Ты это понял прочнее и раньше, чем я.
Потому твои письма, после полтавской встречи,
Стали конкретными и объективными, как речь докладчика,
Любознательными, как викторина,
Равнодушными, как трамвайная вежливость.
Это совсем не твои письма. Ты их пишешь, себя насилуя,
Потому они меня больше не радуют,
Они сплющивают меня, как молоток шляпу гвоздя.
И бессонница оглушает меня, как землетрясение.

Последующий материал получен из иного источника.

/-- A store record with its runtime state (section 3.1). -/
structure Store where
  p       : StoreParams
  views   : List LayerView
  energy  : Int
  quality : StoreQuality
  gen     : Int
  absorb  : Int
deriving DecidableEq, Repr, Inhabited

/-! ## Trains and converter -/

/-- Parameter fields of a train slot (section 4.1). -/
structure TrainParams where
  kind      : TrainKind
  node      : Nat
  pMax      : Int
  pMin      : Int
  ramp      : Int
  tStart    : Nat
  tLoad     : Nat
  tUnload   : Nat
  tStop     : Nat
  store     : Nat
  position  : Nat
  notify    : Bool
deriving DecidableEq, Repr, Inhabited

/-- The last report taken from a controller (section 4.1). -/
structure LastReport where
  kind  : Byte
  code  : Byte
  power : Int
deriving DecidableEq, Repr, Inhabited

/-- A trip capture record (R73). -/
structure Capture where
  plantMs  : Nat
  clock    : ClockState
  state    : TrainState
  setpoint : Int
  cause    : Nat
  manifold : ManifoldState
  factor   : Int
deriving DecidableEq, Repr, Inhabited

/-- A train slot with its runtime state (section 4.1). An absent slot holds no state: its runtime fields
stand at the blank values of `Train.blankRun` (log 31). -/
structure Train where
  p           : TrainParams
  state       : TrainState
  entry       : Nat
  timer       : Option Nat
  setpoint    : Int
  starved     : Bool
  available   : Bool
  tripClear   : Bool
  preState    : Option TrainState
  preSetpoint : Int
  lastReport  : Option LastReport
  stack       : List Capture
  overrun     : Bool
deriving DecidableEq, Repr, Inhabited

/-- The converter record and the start queue (section 5.1). -/
structure Converter where
  state    : ConvState
  queue    : List (Fin 8)
  cooldown : Option Nat
  retry    : Option Nat
  starts   : Word
  faults   : Word
deriving DecidableEq, Repr, Inhabited

/-! ## Clock and schedule -/

/-- The clock record (section 6.1). `plantMs` is the plant time in milliseconds, 0 while there is none. -/
structure Clock where
  state   : ClockState
  plantMs : Nat
  mark    : Option Nat
deriving DecidableEq, Repr, Inhabited

/-- A schedule entry (section 6.3). -/
structure Entry where
  interval : Nat
  net      : Int
  reserve  : Int
  revision : Nat
  ramp     : Bool
  tag      : SourceTag
deriving DecidableEq, Repr, Inhabited

/-- An entry of a SCHEDULE frame as its 15 bytes stand, before any check (section 11.2). -/
structure RawEntry where
  interval : Nat
  net      : Int
  reserve  : Nat
  revision : Nat
  ramp     : Bool
  withdraw : Bool
  tag      : Nat
deriving DecidableEq, Repr, Inhabited

/-- The schedule table, the active entry, the ending entry with its end of ramp in plant milliseconds, and
the trim (sections 6.3, 6.5). While the clock is INVALID the active entry has no interval number (log 28). -/
structure Schedule where
  table  : List Entry
  active : Entry
  ending : Option (Entry × Nat)
  trim   : Int
deriving DecidableEq, Repr, Inhabited

/-! ## Dispatch -/

/-- The dispatch parameter set (section 7.2). -/
structure DispatchSet where
  deadband     : Int
  fFull        : Int
  quantum      : Int
  startPm      : Int
  stopPm       : Int
  stopDelay    : Nat
  idleLimit    : Nat
  startLead    : Nat
  dirThreshold : Int
deriving DecidableEq, Repr, Inhabited

/-- What the computation record holds of one present slot (R133). -/
structure SlotRecord where
  kind     : TrainKind
  state    : TrainState
  setpoint : Int
  avail    : Option Int
  starved  : Bool
  part     : Bool
  track    : Option Int
deriving DecidableEq, Repr, Inhabited

/-- The last computation record (R133). -/
structure CompRecord where
  count      : Word
  plantMs    : Nat
  clock      : ClockState
  trigger    : TriggerKind
  fDev       : Int
  mode       : Mode
  manifold   : ManifoldState
  interval   : Nat
  isFallback : Bool
  reserve    : Int
  sched      : Int
  fcr        : Int
  trim       : Int
  req        : Int
  envMax     : Int
  envMin     : Int
  target     : Int
  shortfall  : Int
  noIncrease : Bool
  resShort   : Bool
  gen        : Int
  absorb     : Int
  deficit    : Option Int
  unplaced   : Option Nat
  slots      : List (Option SlotRecord)
deriving DecidableEq, Repr, Inhabited

/-- The Dispatch Engine (chapter 7). `fresh` stands for R130's "Δt is 0 at the first performed computation
after ..." (log 30). -/
structure Dispatch where
  active      : DispatchSet
  next        : DispatchSet
  swap        : Bool
  last        : Option CompRecord
  target      : Int
  count       : Word
  period      : Nat
  resShort    : Bool
  tracks      : Vector Int 8
  fresh       : Bool
deriving DecidableEq, Repr

/-- The dispatch mode and the hold-cause set (section 8.1). -/
structure ModeRecord where
  mode     : Mode
  config   : Bool
  ringOpen : Bool
  unsynced : Bool
deriving DecidableEq, Repr, Inhabited

/-- The figures of the demand step (R144). -/
structure Demand where
  ahead   : Int
  commit  : Int
  demand  : Int
  desired : Option Direction
  c       : Int
  cFlow   : Int
deriving DecidableEq, Repr, Inhabited

/-- The commitment state (section 8.2): the stop candidate with its start instant, and the last figures. -/
structure Commitment where
  stop    : Option (Fin 8 × Nat)
  figures : Option Demand
deriving DecidableEq, Repr, Inhabited

/-! ## Table Manager -/

/-- The plant table (section 10.1.1). -/
structure PlantTable where
  master         : Nat
  gridNode       : Nat
  gridChannel    : Option Nat
  fNom           : Int
  interval       : Nat
  rampHalf       : Nat
  gateLead       : Nat
  markTimeout    : Nat
  fallbackNet    : Int
  fallbackRes    : Int
  deadband       : Nat
  rateSpacing    : Nat
  genRatio       : Int
  compRatio      : Int
  convNode       : Nat
  cooldown       : Nat
  spacing        : Nat
  fallbackPeriod : Nat
  alarm          : Int
  recordPeriod   : Nat
  returnTimeout  : Nat
  almostFull     : Nat
  almostEmpty    : Nat
  enLimit        : Bool
  enSchedule     : Bool
  enRing         : Bool
  enSequence     : Bool
  enGuard        : Bool
deriving DecidableEq, Repr, Inhabited

/-- A TABLE frame whose later entries have not been taken yet (R167, log 21): the sender, the table, the next
index, the entries left as words, and the codes of the entries taken. -/
structure TableWork where
  snd   : Sender
  table : TableId
  index : Nat
  left  : List (List Word)
  codes : List Code
deriving DecidableEq, Repr

/-- The reset-kind record (section 10.4): the kind, and for a directive its source and sequence number. -/
structure ResetRecord where
  kind : ResetKind
  by'  : Option (Byte × SeqNo)
deriving DecidableEq, Repr

/-- The Table Manager's own state (sections 10.3, 10.4). -/
structure Manager where
  checkWord  : Word
  check      : CheckState
  lastSum    : Option Word
  periodTimer : Option Nat
  quiet      : Option Nat
  resetBy    : ResetRecord
  work       : Option TableWork
deriving DecidableEq, Repr

/-! ## The whole part -/

/-- The state of the part, with the queue of waiting commands. -/
structure State where
  pending  : List Instr
  held     : Bool
  node     : Byte
  now      : Nat
  ring     : Ring
  rep      : Reports
  chans    : Vector Channel 96
  grid     : Grid
  caverns  : Vector Cavern 4
  manifold : Manifold
  stores   : Vector Store 3
  trains   : Vector Train 8
  conv     : Converter
  clock    : Clock
  sched    : Schedule
  disp     : Dispatch
  mode     : ModeRecord
  commit   : Commitment
  plant    : PlantTable
  mgr      : Manager
deriving DecidableEq, Repr

/-- No fault: the spec describes no event at which the part stops (INVENTORY.md, Faults). -/
inductive Fault where
deriving DecidableEq, Repr

/-- The refusals of a step. -/
inductive Refusal where
  /-- A command without a meaning in this model; no arm of `exec` uses it. Safe. -/
  | notModelled (mnemonic : String)
deriving DecidableEq, Repr

/-! ## Reset values -/

/-- An absent channel entry after a cold reset: every field 0 (R21). -/
def Channel.zeroed : Channel where
  p := { source := 0, slot := 0, kind := .pressure, offset := 0, gain := 0, scale := 0, zero := 0, rangeLow := 0
         rangeHigh := 0, freshness := 0, length := 0, substitute := 0, substFlag := false }
  window := []
  inst := 0
  avg := 0
  quality := .none
  timer := none
  last := none
  accepted := 0
  invalid := 0

/-- An absent cavern record after a cold reset (R44). Its channel field holds 0. -/
def Cavern.zeroed : Cavern where
  p := { present := false, channel := some 0, node := 0, pMin := 0, pMax := 0, taper := 0, rateLimit := 0, stiffness := 0
         travel := 0, notify := false }
  valve := .unknown
  timer := none
  mark := .none
  rates := []
  rate := 0
  rateValid := false
  hold := false
  gen := 0
  absorb := 0

/-- An absent store record after a cold reset (R56). -/
def Store.zeroed : Store where
  p := { present := false, layers := [], tRef := 0, eFloor := 0, eCeiling := 0, band := 0, notify := false }
  views := []
  energy := 0
  quality := .unavailable
  gen := 0
  absorb := 0

/-- A train slot after a cold reset (R85): ABSENT, every field 0, with an empty trip capture stack. -/
def Train.zeroed : Train where
  p := { kind := .absent, node := 0, pMax := 0, pMin := 0, ramp := 0, tStart := 0, tLoad := 0, tUnload := 0, tStop := 0
         store := 0, position := 0, notify := false }
  state := .offline
  entry := 0
  timer := none
  setpoint := 0
  starved := false
  available := true
  tripClear := false
  preState := none
  preSetpoint := 0
  lastReport := none
  stack := []
  overrun := false

/-- The default dispatch parameter set (section 7.2). -/
def DispatchSet.default' : DispatchSet where
  deadband := 10
  fFull := 200
  quantum := 100
  startPm := 900
  stopPm := 700
  stopDelay := 300
  idleLimit := 600
  startLead := 600
  dirThreshold := 5000

/-- The default plant table (section 10.1.1). -/
def PlantTable.default' : PlantTable where
  master := 0
  gridNode := 0
  gridChannel := none
  fNom := 50000
  interval := 900
  rampHalf := 300
  gateLead := 900
  markTimeout := 300
  fallbackNet := 0
  fallbackRes := 0
  deadband := 120
  rateSpacing := 10
  genRatio := 0
  compRatio := 0
  convNode := 0
  cooldown := 60
  spacing := 100
  fallbackPeriod := 500
  alarm := 200
  recordPeriod := 4
  returnTimeout := 100
  almostFull := 8
  almostEmpty := 8
  enLimit := true
  enSchedule := true
  enRing := true
  enSequence := true
  enGuard := true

…Ты требуешь от меня благоразумия,
Социально значимых стихов и веселых писем,
Но я не умею, не получается…
(Вот пишу эти строки и вижу,
Как твои добрые губы искажает недобрая “антиулыбка”,
И сердце мое останавливается заранее.)
Но я только то, что я есть, — не больше, не меньше:
Одинокая, усталая женщина тридцати лет,
С косматыми волосами, тронутыми сединой,
С тяжелым взглядом и тяжелой походкой,
С широкими скулами, обветренной кожей,
С резким голосом и неловкими манерами,
Одетая в жесткое коричневое платье,
Не умеющая гримироваться и нравиться.
И пусть мои стихи нелепы, как моя одежда,
Бездарны, как моя жизнь, как все чересчур прямое и честное,
Но я то, что я есть. И я говорю, что думаю:
Человек не может жить, не имея завтрашней радости,
Человек не может жить, перестав надеяться,
Перестав мечтать, хотя бы о несбыточном.
Поэтому я нарушаю все запрещения
И говорю то, что мне хочется,
Что меня наполняет болью и радостью,
Что мне мешает спать и умереть.
…Весной у меня в стакане стояли цветы земляники,
Лепестки у них белые с бледно-лиловыми жилками,
Трогательно выгнутые, как твои веки.
И я их нечаянно назвала твоим именем.
Все красивое на земле мне хочется называть твоим именем:
Все цветы, все травы, все тонкие ветки на фоне неба,
Все зори и все облака с розовато-желтой каймою —
Они все на тебя похожи.
Я удивляюсь, как люди не замечают твоей красоты,
Как спокойно выдерживают твое рукопожатье,
Ведь руки твои — конденсаторы счастья,
Они излучают тепло на тысячи метров,
Они могут растопить арктический айсберг,
Но мне отказано даже в сотой калории,
Мне выдаются плоские буквы в бурых конвертах,
Нормированные и обезжиренные, как консервы,
Ничего не излучающие и ничем не пахнущие.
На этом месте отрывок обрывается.